EmperorSteele on 29/7/2013 at 01:45
First of all, are there any "New Sky"s that are half forest and half city?
If not, how would I go about making a custom one?
ZylonBane on 29/7/2013 at 01:49
You're talking about Distant Art, which is just one component of the NewSky renderer.
kdau on 29/7/2013 at 02:15
See newsky.txt ("DistantArt" section) in the official documentation for details. The problem with half-and-half distant art is that (unlike with the old skybox system) there is no configurable orientation. You can have two textures, but they just alternate with each other, and there have to be at least three panels. At best you might be able to get a small area to have a special detail (arrangement 1 2 1, where texture 2 has the detail), but it would either be very blurry looking or require enormous texture files.

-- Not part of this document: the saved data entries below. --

theorem parseFrame_flip_type_bad (ha : isAlpha (typeByte c.type q ^^^ (1 : Byte) <<< j) = false) :
    parseFrame base (flipBit c.frame (4 + q) j) = .error (errorAt .invalidTypeBytes .type (base + 4 + q) 0) := by
  rw [Chunk.frame, flipBit_frame_type _ _ _ _ hq hj, frameBytes_eq_header]
  refine parseFrame_bad_type base _ _ _ q hq ?_ fun i hi => typeByte_flip_letters hc hq hj i (by omega) hi.ne
  rw [typeByte_flip_same hq hj, ha]

omit hc in
/-- A frame with a bit of its length flipped, as the frame parser reads it. -/
theorem flip_len_header : flipBit c.frame q j = be32Bytes (flipField (BitVec.ofNat 32 c.data.length) (fieldBit q j)) ++
    be32Bytes c.type ++ (c.data ++ be32Bytes c.crc) := by
  rw [Chunk.frame, flipBit_frame_len _ _ _ _ hq hj, frameBytes_eq_header]

/-- The length, with a bit flipped that is 0 in it. -/
theorem flip_len_of_clear (hL : c.data.length.testBit (fieldBit q j) = false) :
    (flipField (BitVec.ofNat 32 c.data.length) (fieldBit q j)).toNat = c.data.length + 2 ^ fieldBit q j := by
  rw [flipField_toNat_of_clear _ (fieldBit_lt hq hj), Chunk.len_toNat hc]
  rwa [BitVec.getLsbD, Chunk.len_toNat hc]

/-- The length, with a bit flipped that is 1 in it. -/
theorem flip_len_of_set (hL : c.data.length.testBit (fieldBit q j) = true) :
    (flipField (BitVec.ofNat 32 c.data.length) (fieldBit q j)).toNat = c.data.length - 2 ^ fieldBit q j := by
  have hset : (BitVec.ofNat 32 c.data.length).getLsbD (fieldBit q j) = true := by
    rwa [BitVec.getLsbD, Chunk.len_toNat hc]
  have hsum := flipField_toNat_of_set _ (fieldBit_lt hq hj) hset
  rw [Chunk.len_toNat hc] at hsum
  omega

theorem parseFrame_flip_len_small (hL : c.data.length.testBit (fieldBit q j) = false) (hm : fieldBit q j ≤ 2) :
    parseFrame base (flipBit c.frame q j) =
      .error (errorAt .truncatedData .crc (base + 8 + (c.data.length + 2 ^ fieldBit q j)) 0) := by
  have hlen := flip_len_of_clear hc hq hj hL
  have hpow : 2 ^ fieldBit q j ≤ 2 ^ 2 := Nat.pow_le_pow_right (by decide) hm
  have hpos : 0 < 2 ^ fieldBit q j := Nat.two_pow_pos _
  rw [flip_len_header hq hj, parseFrame_short_crc base _ _ _ hc.1 (by simp [hlen]; omega) (by simp [hlen]), hlen]

theorem parseFrame_flip_len_large (hL : c.data.length.testBit (fieldBit q j) = false) (hm : 3 ≤ fieldBit q j) :
    parseFrame base (flipBit c.frame q j) = .error (errorAt .truncatedData .data (base + 8) 0) := by
  have hlen := flip_len_of_clear hc hq hj hL
  have hpow : 2 ^ 3 ≤ 2 ^ fieldBit q j := Nat.pow_le_pow_right (by decide) hm
  rw [flip_len_header hq hj, parseFrame_short_data base _ _ _ hc.1 (by simp [hlen]; omega)]

theorem parseFrame_flip_len_set (hL : c.data.length.testBit (fieldBit q j) = true) :
    parseFrame base (flipBit c.frame q j) =
      .error (errorAt .trailingBytes .trailing (base + 12 + (c.data.length - 2 ^ fieldBit q j)) 0) := by
  have hlen := flip_len_of_set hc hq hj hL
  have hle : 2 ^ fieldBit q j ≤ c.data.length := Nat.ge_two_pow_of_testBit hL
  have hpos : 0 < 2 ^ fieldBit q j := Nat.two_pow_pos _
  rw [flip_len_header hq hj, parseFrame_trailing base _ _ _ hc.1 (by simp [hlen]; omega), hlen]

end

end ParseFlip

/-! ## The obligations -/

/-- Settles O35: the chunk's frame parses to the descriptor of the chunk. -/
theorem chunkParseAcceptsAWellFormedFrame : Obligations.ChunkParseAcceptsAWellFormedFrame := by
  intro s c hc hr hlen hh
  rw [exec_chunkParse_of_ok hr (by rw [Chunk.frame_length, hlen]) hh (parseFrame_chunk s.src c hc)]
  simp only [Chunk.entry, Chunk.len_toNat hc, ← hlen, State.ofNat_len]

/-- Settles O36: after the range is read, the errors are those of the frame parser in its order. -/
theorem chunkParseRejectsInReadOrder : Obligations.ChunkParseRejectsInReadOrder := by
  intro s
  refine ⟨exec_chunkParse_outside, exec_chunkParse_of_unwritten, fun b hr hl hb => ?_⟩
  have err : ∀ {e}, parseFrame s.src b = .error e → exec .chunkParse s = .next (s.failed e) :=
    exec_chunkParse_of_error hr hl hb
  refine ⟨fun h4 => s.ofNat_src ▸ err (parseFrame_no_length _ b h4), fun h4 h8 => err (parseFrame_no_type _ b h4 h8), ?_⟩
  rintro len t x rfl
  refine ⟨fun k hk hbad hmin => err (parseFrame_bad_type _ len t x k hk hbad hmin),
    fun ht h => err (parseFrame_short_data _ len t x ht h), fun ht h h' => err (parseFrame_short_crc _ len t x ht h h'),
    fun ht h => err (parseFrame_trailing _ len t x ht h), ?_⟩
  rintro d stored ht hd rfl hcrc
  rw [← frameBytes_eq_header] at err
  exact err (parseFrame_mismatch _ len t d stored ht hd hcrc)

/-- Settles O37: the bytes of the frame are written in a row, and a write changes no byte outside its range. -/
theorem chunkBuildWritesTheFrame : Obligations.ChunkBuildWritesTheFrame := by
  intro s d ht hs hd ho hl hh
  refine ⟨_, exec_chunkBuild_of_holds (chunkBuildCheck_eq_none_iff.mpr ⟨ht, hs, hd, ho⟩) hl hh, rfl,
    State.holds_written rfl, fun a ha => Memory.read_writeRange_outside _ ?_ ha⟩
  rw [frameBytes_length, hl]

/-- Settles O38: each error is that of the first check that fails, and the source is read after them all. -/
theorem chunkBuildRejectsInOrder : Obligations.ChunkBuildRejectsInOrder := by
  intro s
  refine ⟨fun k hk hbad hmin => exec_chunkBuild_of_error (chunkBuildCheck_of_firstBad hk hbad hmin),
    fun ht h => exec_chunkBuild_of_error (chunkBuildCheck_source ht h),
    fun ht h hd => exec_chunkBuild_of_error (chunkBuildCheck_destination ht h hd), fun ht h hd ⟨hpos, hlt, hlt'⟩ => ?_,
    fun ht h hd ho => exec_chunkBuild_of_unwritten (chunkBuildCheck_eq_none_iff.mpr ⟨ht, h, hd, ho⟩)⟩
  exact exec_chunkBuild_of_error (chunkBuildCheck_overlap ht h hd ⟨hpos, by omega, hlt, hlt'⟩)

/-- Settles O39: the frame that is built is well formed and parses to its fields, and a parse succeeds on such frames only. -/
theorem chunkRoundTrip : Obligations.ChunkRoundTrip := by
  constructor
  · intro s t u d hbuild hcode hl hh hparams hsrc hlen hsame
    rcases execChunkBuild_cases hbuild with ⟨e, he, hn⟩ | ⟨hf, -⟩ | ⟨d', hc, hl', hh', hn⟩
    · cases hn
      exact absurd hcode he.1
    · cases hf
    cases hn
    obtain rfl := State.holds_unique (hl'.trans hl.symm) hh' hh
    obtain ⟨ht, -, hd, -⟩ := chunkBuildCheck_none hc
    have husrc : u.src = s.dst := congrArg BitVec.toNat hsrc
    have hframe : u.Holds s.dst (frameBytes s.latch.srcLen s.ty d' (crc32 (be32Bytes s.ty ++ d'))) :=
      State.holds_congr (State.holds_written rfl) fun x hlo hhi =>
        hsame x hlo (by rw [frameBytes_length, hl'] at hhi; exact hhi)
    refine ⟨?_, State.holds_frame_data hframe⟩
    have hr : u.InRange u.src u.len := by rw [State.InRange, hparams, husrc, hlen]; exact hd
    rw [exec_chunkParse_of_ok hr (by rw [frameBytes_length, hl', hlen]) (husrc ▸ hframe)
      (parseFrame_frame u.src _ _ _ hl' ht), husrc]
    rfl
  · intro s t hparse hcode
    rcases execChunkParse_cases hparse with ⟨e, he, hn⟩ | ⟨hf, -⟩ | ⟨b, e, hr, hl, hh, hp, hn⟩
    · cases hn
      exact absurd hcode he.1
    · cases hf
    cases hn
    obtain ⟨d, hd, -, -, haddr, rfl⟩ := parseFrame_ok hp
    have hlen : s.len = 12 + d.length := by rw [← hl, frameBytes_length]
    have hbound : s.src + (12 + d.length) < 2 ^ 32 := hlen ▸ hr.trans_lt s.params.bufBytes.isLt
    have hdata : e.addr.toNat = s.src + 8 := by
      rw [haddr]
      exact Nat.mod_eq_of_lt (by omega)
    exact ⟨d, hd, hlen, hdata, State.holds_frame_data hh, hh⟩

/-- Settles O40: one lemma for each field that the flipped bit can lie in. -/
theorem singleBitCorruptionIsRejected : Obligations.SingleBitCorruptionIsRejected := by
  intro s c p j hc hp hj hr hlen hh
  have err : ∀ {e}, parseFrame s.src (flipBit c.frame p j) = .error e → exec .chunkParse s = .next (s.failed e) :=
    exec_chunkParse_of_error hr (by rw [flipBit_length, Chunk.frame_length, hlen]) hh
  refine ⟨fun hcrc => ?crc, fun h8 hdata => ?data, fun k hk hpk => ?type, fun m hp4 hm hL => ?clear, fun m hp4 hm hL => ?set⟩
  case crc =>
    obtain ⟨q, rfl⟩ := Nat.exists_eq_add_of_le hcrc
    exact err (parseFrame_flip_crc s.src hc (by omega) hj)
  case data =>
    obtain ⟨q, rfl⟩ := Nat.exists_eq_add_of_le h8
    exact err (parseFrame_flip_data s.src hc (by omega) hj)
  case type =>
    subst hpk
    refine ⟨fun ha => err (parseFrame_flip_type_letter s.src hc hk hj ha), ?_,
      fun ha => err (parseFrame_flip_type_bad s.src hc hk hj ha)⟩
    rintro rfl
    exact isAlpha_flip_case _ ((typeOk_iff c.type).mp hc.1 k hk)
  case clear =>
    subst hm
    exact ⟨fun hsmall => err (parseFrame_flip_len_small s.src hc hp4 hj hL hsmall),
      fun hlarge => err (parseFrame_flip_len_large s.src hc hp4 hj hL hlarge)⟩
  case set =>
    subst hm
    exact err (parseFrame_flip_len_set s.src hc hp4 hj hL)

end Sys2Proof.Machine
end

section
/-! PROOFS. CONT_PARSE (43_container.md R172): what it accepts, and what it answers otherwise. -/

namespace Sys2Proof.Machine

/-! ## The command, by what the container parser answers -/

section ContParse

variable {s : State} {b : List Byte}

theorem exec_contParse_outside (h : ¬ s.InRange s.src s.len) : exec .contParse s =
    .next (s.parseFailed { code := .rangeError, field := .operand, offset := 0x20, index := 0 }) :=
  if_pos h

theorem exec_contParse_of_unwritten (h : s.InRange s.src s.len) (hu : s.Unwritten s.src s.len) :
    exec .contParse s = .fault .commandReadUnwritten :=
  (if_neg (not_not.mpr h)).trans (State.withBytes_of_unwritten _ hu)

variable (h : s.InRange s.src s.len) (hl : b.length = s.len) (hb : s.Holds s.src b)
include h hl hb

theorem exec_contParse_of_error {e : ErrorRecord} (hp : parseContainer s.params.maxChunks.toNat s.src b = .error e) :
    exec .contParse s = .next (s.parseFailed e) := by
  refine (if_neg (not_not.mpr h)).trans ((State.withBytes_of_holds _ hl hb).trans ?_)
  rw [hp]
  rfl

theorem exec_contParse_of_ok {tbl : List Descriptor} (hp : parseContainer s.params.maxChunks.toNat s.src b = .ok tbl) :
    exec .contParse s = .next { s with
      ct := tbl
      res := { s.res with outLen := s.latch.srcLen }
      status := { s.status with busy := false, cvalid := true } } := by
  refine (if_neg (not_not.mpr h)).trans ((State.withBytes_of_holds _ hl hb).trans ?_)
  rw [hp]
  rfl

end ContParse

/-! ## The errors of one turn of the loop, in the order of its checks -/

section Turn

variable (cap fuel pos i : Nat) (tbl : List Descriptor)

theorem parseChunks_no_length {rest : List Byte} (h0 : 0 < rest.length) (h4 : rest.length < 4) :
    parseChunks cap (fuel + 1) pos i rest tbl = .error (errorAt .incompleteChunk .length pos i) := by
  simp only [parseChunks]
  rw [if_neg (by omega), if_pos h4]

theorem parseChunks_no_type {rest : List Byte} (h4 : 4 ≤ rest.length) (h8 : rest.length < 8) :
    parseChunks cap (fuel + 1) pos i rest tbl = .error (errorAt .incompleteChunk .type (pos + 4) i) := by
  simp only [parseChunks]
  rw [if_neg (by omega), if_neg (by omega), if_pos h8]

variable (len t : Word)

theorem parseChunks_short_data {x : List Byte} (h : x.length < len.toNat) :
    parseChunks cap (fuel + 1) pos i (be32Bytes len ++ be32Bytes t ++ x) tbl =
      .error (errorAt .incompleteChunk .data (pos + 8) i) := by
  obtain ⟨hlen, -, hlength, -⟩ := header_fields len t x
  simp only [parseChunks, hlen, hlength]
  rw [if_neg (by omega), if_neg (by omega), if_neg (by omega), if_pos (by omega)]

theorem parseChunks_short_crc {x : List Byte} (h : len.toNat ≤ x.length) (h' : x.length < len.toNat + 4) :
    parseChunks cap (fuel + 1) pos i (be32Bytes len ++ be32Bytes t ++ x) tbl =
      .error (errorAt .incompleteChunk .crc (pos + 8 + len.toNat) i) := by
  obtain ⟨hlen, -, hlength, -⟩ := header_fields len t x
  simp only [parseChunks, hlen, hlength]
  rw [if_neg (by omega), if_neg (by omega), if_neg (by omega), if_neg (by omega), if_pos (by omega)]

/-- Where the whole frame is there, the frame parser's error stands, with the chunk's index. -/
theorem parseChunks_frame_error {x : List Byte} {e : ErrorRecord} (h : len.toNat + 4 ≤ x.length)
    (he : parseFrame pos (be32Bytes len ++ be32Bytes t ++ x.take (4 + len.toNat)) = .error e) :
    parseChunks cap (fuel + 1) pos i (be32Bytes len ++ be32Bytes t ++ x) tbl =
      .error { e with index := BitVec.ofNat 32 i } := by
  obtain ⟨hlen, -, hlength, -⟩ := header_fields len t x
  have htake : (be32Bytes len ++ be32Bytes t ++ x).take (12 + len.toNat) =
      be32Bytes len ++ be32Bytes t ++ x.take (4 + len.toNat) := by
    rw [show 12 + len.toNat = (be32Bytes len ++ be32Bytes t).length + (4 + len.toNat) by simp; omega,
      List.take_length_add_append]
  simp only [parseChunks, hlen, hlength, htake, he]
  rw [if_neg (by omega), if_neg (by omega), if_neg (by omega), if_neg (by omega), if_neg (by omega)]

The usual solution is to block the view in one direction or the other: in your case, either with trees on one side or buildings/walls on the other. I actually have the same in my WIP - edge of the city, forest vs. buildings - and it worked better for me to block the forest side with trees. My forest section was smaller, so I could control the points of view more easily. Along with the "forest wall" textures from Viktoria's Maw, that was enough to prevent the buildings from showing through. You might just as well have better luck with large walls and distant buildings blocking a forest distant art.
Edit: NV suggested years ago:
Quote Posted by Nameless Voice
You might be able to use a celstial object for this - using a building sprite instead of a moon or sun. You're limited to a maximum of three celestial objects per mission, which is still two more than you need for the moon in most cases.
ZylonBane on 29/7/2013 at 16:49
Is it possible under NewDark to have the oldsky skybox and the NewSky everything else going at the same time?
kdau on 29/7/2013 at 21:49
No, having NewSky enabled at all causes the skybox to be ignored, even with NewDark. One might use the "skybox" command from game mode to take a snapshot of a forest-only or city-only NewSky, then paint over parts of the resulting skybox textures with the opposite background. They would still be massive files, though, and there would be no animation (star visibility relative to lighting or wind shear on clouds).